Why bother with the 100 amp breaker?


----------



## drspec (Sep 29, 2012)

MechanicalDVR said:


> Why bother with the 100 amp breaker?


It could be a 100, 90, 80, 70, 60, 55, or 50 it doesn't matter. If the wire fits it works. It just has to be at least a 50 amp for a disconnect.

If you wanted you could use a 200 amp breaker. As long as your panel buss is rated for it.


----------



## MechanicalDVR (Dec 29, 2007)

drspec said:


> It could be a 100, 90, 80, 70, 60, 55, or 50 it doesn't matter. If the wire fits it works.
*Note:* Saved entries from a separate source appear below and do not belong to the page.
/-- The cell of a slate row, where it has a tag. -/
def State.slateCell (s : State) (n row i : Nat) : Option SlateCell :=
  (s.slateTag (slateKey n row i)).map (fun t =>
    let off := slateOff n row i
    let v := s.peek (mortarPlace off)
    let x := v.1.toNat >>> (8 * (off % 16))
    { v0 := BitVec.ofNat 32 x, v1 := BitVec.ofNat 32 (x >>> 32), bank := t.bank, gen := t.gen, bad := v.2 })

def State.slateRow (s : State) (n row : Nat) : List (Option SlateCell) :=
  (List.range 16).map (fun i => s.slateCell n row i)

/-- Writes a cell: its 8 B are merged into their Bond word of Mortar, poisoned where they come from poison (R178, R179;
log 64), and its tag is set. -/
def State.slatePut (s : State) (n row i : Nat) (c : SlateCell) : State :=
  let off := slateOff n row i
  let d : BondData := BitVec.ofNat 128 ((c.v0.toNat + 2 ^ 32 * c.v1.toNat) * 2 ^ (8 * (off % 16)))
  (s.mergePlace { src := 4, agent := 64 + c.bank } (mortarPlace off) d c.bad (255 * 2 ^ (off % 16))).setSlateTag (slateKey n row i)
    (some { bank := c.bank, gen := c.gen })

/-- Counts the outcomes of reading a slate row (R176). -/
def State.slateAccount (s : State) (k n row : Nat) : State :=
  (s.readPlaces { src := 4, agent := 64 + k } ((List.range 8).map (fun i => mortarPlace (slateOff n row (2 * i))))).2

/-- The cell of a row that takes a bank's values (R387). -/
def State.slateSlot (s : State) (n row bank : Nat) (gen : BitVec 16) : Option Nat :=
  let cells := (List.range 16).zip (s.slateRow n row)
  let pick (p : Option SlateCell → Bool) : Option Nat := (cells.find? (fun c => p c.2)).map (·.1)
  match pick (fun c => match c with | some x => x.bank == bank | none => false) with
  | some i => some i
  | none =>
    match pick (fun c => match c with | some x => x.gen != gen | none => false) with
    | some i => some i
    | none => pick (fun c => c.isNone)

/-- Cells of a generation in ascending bank index. -/
def State.slateCells (s : State) (n row : Nat) (gen : BitVec 16) : List SlateCell :=
  ((s.slateRow n row).filterMap id |>.filter (fun c => c.gen == gen)).mergeSort (fun a b => decide (a.bank ≤ b.bank))

/-- The larger of two FP32 numbers, +0 above −0, NaN winning (R385). -/
def f32Max (a b : F32) : F32 :=
  if f32IsNan a || f32IsNan b then f32NaN
  else if f32Lt a b then b else if f32Lt b a then a
  else if bit a.toNat 31 then b else a

/-- Combined values of the cells of a row: V0, V1 (R388). -/
def slateTotals (cs : List SlateCell) : F32 × F32 := (totalOf (cs.map (·.v0)), totalOf (cs.map (·.v1)))

/-- Combined softmax values of the pairs of a row: M and S (R388). -/
def slateSoftmax (cs : List (F32 × F32)) : F32 × F32 :=
  let m := (cs.map (·.1)).foldl f32Max 0xFF800000
  (m, cs.foldl (fun (x : F32) c => if c.1 = 0xFF800000 then x else f32Fma c.2 (expTab (f32Sub c.1 m)) x) 0)

/-! ### Slate values in row latch 1 (R388, R400; log 62) -/

/-- SOFTMAX_PARTS partials: the unit forms M and S itself. -/
def Desc.softmaxIn (d : Desc) : Bool := d.norm && d.func == 2

/-- The unit works with slate values. -/
def Desc.slateFed (d : Desc) : Bool := d.slateCopy || (d.norm && d.inValid)

/-- Bytes of row latch 1 for one slate row: V0 and V1, or up to 16 cells. -/
def Desc.slateStride (d : Desc) : Nat := if d.softmaxIn then 128 else 8

/-- What the channel controller loads for a row: V0 and V1, or for SOFTMAX_PARTS the cells, in ascending bank index (R388). -/
def Desc.slateBytes (d : Desc) (cs : List SlateCell) : List Byte :=
  let bs : List Byte := if d.softmaxIn then cs.flatMap (fun c => leBytes 4 c.v0.toNat ++ leBytes 4 c.v1.toNat)
    else leBytes 4 (slateTotals cs).1.toNat ++ leBytes 4 (slateTotals cs).2.toNat
  bs ++ List.replicate (d.slateStride - bs.length) 0

/-- Loads the slate values of the next rows of a descriptor into row latch 1, 16 rows at most, so that a latch holds the cells of
each (R388; log 62). -/
def State.slateLoad (s : State) (k : Nat) (d : Desc) (f : InFlight) : State :=
  let rows := (List.range (min 16 (d.count - f.outer))).map (fun i => d.srow + f.outer + i)
  let cells := rows.map (fun r => s.slateCells d.slateIn r d.gen)
  (rows.foldl (fun s r => s.slateAccount k d.slateIn r) s).putLatch k true
    (.slate f.q f.outer (cells.map (fun cs => (cs.length != d.parts, cs.any (·.bad))))) (cells.flatMap d.slateBytes)

/-- What row latch 1 holds for a row of descriptor q: its bytes, whether cells were missing, and whether one was poisoned. -/
def Bank.slateHeld (b : Bank) (d : Desc) (q row : Nat) : Option (List Byte × Bool × Bool) :=
  match b.rowLat.2.use with
  | .slate q' row0 rows =>
    if q' = q ∧ row0 ≤ row then
      rows[row - row0]?.map (fun r => ((b.rowLat.2.data.drop (d.slateStride * (row - row0))).take d.slateStride, r))
    else none
  | _ => none

/-- V0 and V1 of a row in the latch. -/
def latchTotals (bs : List Byte) : F32 × F32 := (BitVec.ofNat 32 (field bs 0 4), BitVec.ofNat 32 (field bs 4 4))

/-- The cells of a row in the latch. -/
def Desc.latchCells (d : Desc) (bs : List Byte) : List (F32 × F32) :=
  (List.range d.parts).map (fun i => (BitVec.ofNat 32 (field bs (8 * i) 4), BitVec.ofNat 32 (field bs (8 * i + 4) 4)))

def Ring.set (r : Ring) (slateShort slateFull : Bool) : Ring :=
  { r with slateShort := r.slateShort || slateShort, slateFull := r.slateFull || slateFull }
It just has to be at least a 50 amp for a disconnect.
> 
> If you wanted you could use a 200 amp breaker.


I was typing faster than thinking, should be why use a main breaker panel instead of main lug?


----------



## HackWork (Oct 2, 2009)

MechanicalDVR said:


> I was typing faster than thinking, should be why use a main breaker panel instead of main lug?


Since it's a detached garage, he will need a main disconnect if there are more than 6 circuits.


----------



## Dash Dingo (Mar 3, 2012)

Majewski said:


> Just curious as to why. Not saying an opinion for or against.:thumbup:




Found one laying on top of a panel at another job.
The 12 ckt sub was brand new except for it had a KO punched out and I could not return in, whoops on a previous job.


Sent from my iPhone using Tapatalk


----------



## Dash Dingo (Mar 3, 2012)

MechanicalDVR said:


> Why bother with the 100 amp breaker?




Been rolling around in the truck for to long.


Sent from my iPhone using Tapatalk


----------



## 99cents (Aug 20, 2012)

MechanicalDVR said:


> I was typing faster than thinking, should be why use a main breaker panel instead of main lug?


Sometimes a panel package with a few breakers tossed in is cheaper than a MLO.


----------



## HackWork (Oct 2, 2009)

99cents said:


> Sometimes a panel package with a few breakers tossed in is cheaper than a MLO.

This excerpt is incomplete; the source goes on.